Concernant ce fameux inspecteur maltraitant, nous devons savoir que c’est loin d’être la première fois que cela se produit. Une collègue a réussi à se mettre « en mode lionne » pour lui faire face lors de sa session d’examen. Précisions qu’il dure 4h-4h30 de pratique et d’oral, cet examen. C’est une force de la nature, ma copine. Dans mon école, une autre collègue est passée devant lui, non pas pour l’examen, mais au tout début de la démarche : pour l’entretien d’admission en formation. Résultat : 3 jours d’arrêt et encore les larmes aux yeux quand elle m'en parlait des mois plus tard. Dans une autre de mes écoles, il a aussi animé une grande réunion à propos d’une « situation d’urgence ». Une équipe terrassée, deux enseignant.e.s en pleurs. Ma collègue chevronnée d’une compétence rare avait préparé sa prise de parole pendant plusieurs jours auparavant : elle était quasiment en état de choc à la sortie, épuisée, après lui avoir vaillamment et très professionnellement tenu tête.  

Ce sont trois exemples de mon entourage direct, survenus en deux ans. Je ne citerai pas les témoignages par intermédiaires.
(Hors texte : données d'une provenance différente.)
/-- SOFT_RESET_DONE (R140). -/
def execSoftResetDone (addr : BitVec 24) (s : State) : Host.Outcome State Fault Refusal :=
  let base := blockBase addr.toNat
  let s1 := s.softState base
  let f (a : Nat) (v : Word) : Word := if inBlock base a then softReg a v else v
  let s2 := { s1 with regs := tabMap resetOf f s1.regs }
  guarded (s.live && (pageOf base).isSome && s.flag (base + 0x00C) 1) s
    { s2 with logic := { s2.logic with faultWire := s2.faultReason } }

/-! ### The parity scan (R143, R144) -/

/-- PARITY_SCAN: a stored register's bits `flip` have changed since its parity was computed; the scan visits it, and with
`passEnd` has visited every register. -/
def execParityScan (addr : BitVec 24) (flip : Word) (passEnd : Bool) (s : State) : Host.Outcome State Fault Refusal :=
  let a := addr.toNat
  let kept := implemented a && (accessOf a == .rw || accessOf a == .rwl)
  let odd := ((List.range 32).filter fun i => flip.getLsbD i).length % 2 == 1
  let s1 := s.setReg a (s.reg a ^^^ flip)
  let has := s.mgmt.parityBad.contains a
  let bad := has != odd
  let list := if bad then (if has then s.mgmt.parityBad else s.mgmt.parityBad ++ [a]) else s.mgmt.parityBad.filter (· != a)
  let s2 := { s1 with mgmt := { s1.mgmt with parityBad := list } }
  let r := pageBase a + 0x030
  let s3 :=
    if bad then
      (if s2.flag r 31 then s2 else s2.setReg r (BitVec.ofNat 32 (2 ^ 31 + a % 0x1000))).raise 0x0301 a
    else s2
  let s4 := if kept then s3 else s
  guarded (s.live && s.flag Reg.GLB_CTRL 0) s
    (if passEnd then s4.setReg Reg.GLB_PARITY_SCAN (s4.reg Reg.GLB_PARITY_SCAN + 1) else s4)

/-! ### Events (R151 to R160) -/

/-- EVENT_RAISE: an event of an instance occurs with its details (R153 to R157). -/
def execEventRaise (code : BitVec 16) (inst : Nat) (detail : DWord) (second : Word) (s : State) :
    Host.Outcome State Fault Refusal :=
  let known := eventTable.any fun e => e.1 == code.toNat
  let insts := match blocks.find? (fun b => b.code == code.toNat / 256) with | some b => b.insts | none => 0
  guarded (s.live && known && decide (inst < insts)) s (s.raiseAt code.toNat inst detail.toNat second.toNat)

/-- Entries of the log from a sequence number on, oldest first. -/
def State.logFrom (s : State) (q : Word) : List LogEntry :=
  s.log.ring.filter fun e => decide ((e.seq - q).toNat < 2 ^ 31)

/-- A session's send window is full (R286). -/
def State.windowFull (s : State) (c : Nat) : Bool :=
  let x := s.sess c
  decide (x.acked + x.window ≤ x.txNext)

/-- An Event message's body (R253). -/
def eventBody (l : List LogEntry) : List Byte :=
  BitVec.ofNat 8 l.length :: (List.replicate 3 (0 : Byte) ++ beBytes 4 (match l with | e :: _ => e.seq.toNat | [] => 0)
    ++ l.flatMap fun e => e.words.flatMap (beBytes 4))

/-- EVENT_DELIVERY: HOLDOFF has passed for a subscription, and the entries due to it are sent, or skipped while its send window is
full (R158 to R160). Entries that follow the message's last are still due. -/
def execEventDelivery (q : Nat) (s : State) : Host.Outcome State Fault Refusal :=
  let a := Reg.RAS_SUB q
  let c := s.fld a 11 0
  let valid := decide (q < 8) && s.flag a 31
  let mine := (s.sess c).live && (s.sess c).epoch.toNat == s.fld a 27 24
  let shut := (s.sess c).closeSent
  let due := (s.logFrom (tabGet (fun _ => 0) s.log.due q)).filter fun e => decide (s.fld a 29 28 ≤ e.sev)
  let l := due.take (s.fld Reg.RAS_DELIVERY_CFG 4 0)
  let upTo (t : State) (w : Word) : State := { t with log := { t.log with due := tabSet (fun _ => 0) t.log.due q w } }
  let t :=
    if !mine then s.clearSub q
    else
      match l.getLast? with
      | none => upTo s s.log.wseq
      | some e =>
        if s.windowFull c then (upTo s s.log.wseq).raise 0x0302 (s.sessId c) c
        else
          let (id, s1) := s.drawMsgId c
          upTo (s1.sendMsg c tEvent id stOK (eventBody l)) (e.seq + 1)
  guarded (s.live && valid && !(mine && shut)) s t

/-! ### Management messages (R145 to R150, R249, R250) -/

/-- The 8-byte records of a message. -/
def recordsOf (b : List Byte) : List (Nat × Nat) :=
  (List.range (beAt b 2 2)).map fun i => (beAt b (4 + 8 * i) 4, beAt b (8 + 8 * i) 4)

/-- The count of a read record. -/
def readCount (v : Nat) : Nat := bits v 6 0

/-- A message as a job. -/
def MgmtJob.start (m : InMsg) : MgmtJob :=
  { client := m.client, epoch := m.epoch.toNat, msgId := m.msgId, write := m.type == tMgmtWrite
    stopOnError := bit (beAt m.body 0 1) 0, todo := recordsOf m.body, answers := [], failed := false }

/-- A job's MgmtResp (R249, R250). -/
def MgmtJob.answer (j : MgmtJob) : List Byte :=
  beBytes 2 j.answers.length ++ List.replicate 2 (0 : Byte) ++ j.answers.flatMap fun (st, vals) => beBytes 4 st ++ vals.flatMap fun v => beBytes 4 v.toNat
def MgmtJob.status (j : MgmtJob) : Nat := match j.answers.find? (fun x => x.1 != stOK) with | some (st, _) => st | none => stOK

/-- A record has ended with a status and values. -/
def MgmtJob.ended (j : MgmtJob) (st : Nat) (vals : List Word) : MgmtJob :=
  { j with todo := j.todo.tail, answers := j.answers ++ [(st, vals)], failed := j.failed || st != stOK, waitLink := false }

/-- MGT_BATCH_ERR counts a failed record. -/
def State.batchErr (s : State) (st : Nat) : State := if st = stOK then s else s.count Reg.MGT_BATCH_ERR

/-- The registers of a read record, in order: their values, or the status of the first that cannot be read; the domain that one
of them waits for. -/
def State.readAll (s : State) (a : Nat) : Nat → List Word → State × Except (Option Nat) (List Word)
  | 0, acc => (s, .ok acc.reverse)
  | n + 1, acc =>
    let d := regDomain a
    if !implemented a then (s, .error (some stOutOfRange))
    else if decide (0x40 ≤ a % 0x1000) && s.domFailed d then (s, .error (some stDomainFailed))
    else if decide (0x40 ≤ a % 0x1000) && !s.up d then (s.stall d, .error none)
    else
      let (t, w) := s.readReg a
      t.readAll (a + 4) n (w :: acc)

/-- The registers of a read record can all be read without waiting, up to the first that cannot be read at all; otherwise the domain
that the record waits for. -/
def State.readWaits (s : State) (a : Nat) : Nat → Option Nat
  | 0 => none
  | n + 1 =>
    let d := regDomain a
    if !implemented a ∨ (0x40 ≤ a % 0x1000 ∧ s.domFailed d = true) then none
    else if 0x40 ≤ a % 0x1000 ∧ s.up d = false then some d
    else s.readWaits (a + 4) n

/-- One record is executed: the state and the job, and whether it goes on to the next (R139, R147, R148). -/
def State.doRecord (s : State) (j : MgmtJob) (e : RecordErrs) : State × MgmtJob × Bool :=
  match j.todo with
  | [] => (s, j, false)
  | (a, v) :: _ =>
    let fin (t : State) (st : Nat) (vals : List Word) : State × MgmtJob × Bool := (t.batchErr st, j.ended st vals, true)
    if j.failed && j.stopOnError then (s, j.ended stRetry [], true)
    else if j.waitLink then (if s.intake.linkWrite.isSome then (s, j, false) else fin s s.mgmt.lastStatus [])
    else if j.write then
      match s.writeReg a (BitVec.ofNat 32 v) (some j.client) e with
      | (t, .done st) => fin t st []
      | (t, .waits) => (t, j, false)
      | (t, .link) => (t, { j with waitLink := true }, false)
    else if readCount v = 0 ∨ 64 < readCount v then fin s stOutOfRange []
    else
      match s.readWaits a (readCount v) with
      | some d => (s.stall d, j, false)
      | none =>
        match s.readAll a (readCount v) [] with
        | (t, .ok vals) => fin t stOK vals
        | (t, .error st) => fin t (st.getD stRetry) []

/-- The records of a job, one after another, until one waits or all have been executed; a write record that starts a window command
takes the next of the reported errors. -/
def State.doRecords (s : State) (j : MgmtJob) : Nat → List RecordErrs → State × MgmtJob
  | 0, _ => (s, j)
  | n + 1, l =>
    match s.doRecord j (l.headD RecordErrs.none) with
    | (t, k, true) => t.doRecords k n l.tail
    | (t, k, false) => (t, k)

/-- The front job runs on: it waits, or is answered. A job whose session a record has ended is gone. -/
def State.runJob (s : State) (j : MgmtJob) (l : List RecordErrs) : State :=
  let (t, k) := s.doRecords j (j.todo.length + 1) l
  let lives := (t.sess j.client).bound && (t.sess j.client).epoch.toNat == j.epoch
  if !t.live || !lives then { t with mgmt := { t.mgmt with jobs := [] } }
  else if k.todo.isEmpty then
    ({ t with mgmt := { t.mgmt with jobs := [] } }).reply k.client (BitVec.ofNat 4 k.epoch) tMgmtResp k.msgId k.status k.answer
  else { t with mgmt := { t.mgmt with jobs := [k] } }

/-- A message is refused as a whole (R250). -/
def State.refuseBatch (s : State) (m : InMsg) (st : Nat) : State := s.reply m.client m.epoch tMgmtResp m.msgId st [0, 0, 0, 0]

/-- A management message is taken, or the one that waits is continued (R145 to R147, R150). -/
def State.batch' (s : State) (type : Nat) (l : List RecordErrs) : State :=
  match s.mgmt.jobs with
  | j :: _ => if j.write == (type == tMgmtWrite) then s.runJob j l else s
  | [] =>
    match s.takeMgmt with
    | none => s
    | some (m, t) =>
      if m.type != type then s
      else
        let j := MgmtJob.start m
        let regs := (j.todo.map fun r => readCount r.2).sum
        if !(t.ctx m.client).manager then (t.denied m.client).refuseBatch m stAccessDenied
        else if j.write && t.lockedOut m.client m.epoch then t.refuseBatch m stAccessDenied
        else if 256 < j.todo.length ∨ (j.write = false ∧ 512 < regs) then t.refuseBatch m stOutOfRange
        else (t.setReg Reg.MGT_BATCH_COUNT (t.reg Reg.MGT_BATCH_COUNT + 1)).runJob j l

/-- MGMT_READ. -/
def execMgmtRead (s : State) : Host.Outcome State Fault Refusal := guarded s.live s (s.batch' tMgmtRead [])

/-- MGMT_WRITE: `errs` are what the window commands that its records start meet, record by record. -/
def execMgmtWrite (errs : List RecordErrs) (s : State) : Host.Outcome State Fault Refusal :=
  guarded s.live s (s.batch' tMgmtWrite errs)

end Sys2Proof.Machine
end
Mais comme on dit aujourd’hui, « # pas de vagues »! J’ai entendu de la bouche d’une formatrice que cette personne était peut-être bien Asperger, ce qui tendrait à expliquer son manque total d’empathie selon elle. Alors là, j’avoue que c’est la cerise sur le gâteau! Ce monsieur traumatise tout le monde impunément et il faudrait encore que l’on ne dise rien car il serait peut-être Asperger! Heu…jusqu’à preuve du contraire, la perversion n’est pas un signe clinique de l’autisme, non? Si tel est le cas, ou plutôt si les manifestations de son trouble en font un danger pour ses collaborateurs, il aurait été bienvenu de lui proposer un poste où il puisse s’épanouir sans détruire les autres. 

Mais ça, ce serait dans un monde où l’on saurait trouver la mesure de toute chose. Dans un monde où les particularités de chacun seraient prises en compte dans le respect de tous. Dans ce monde-là, qui est le nôtre en général et celui de l’Abnégation Nationale en particulier, on avance à marche forcée en fermant les yeux sur la violence. 

Elle est belle, n’est-ce pas, notre « École Inclusive »?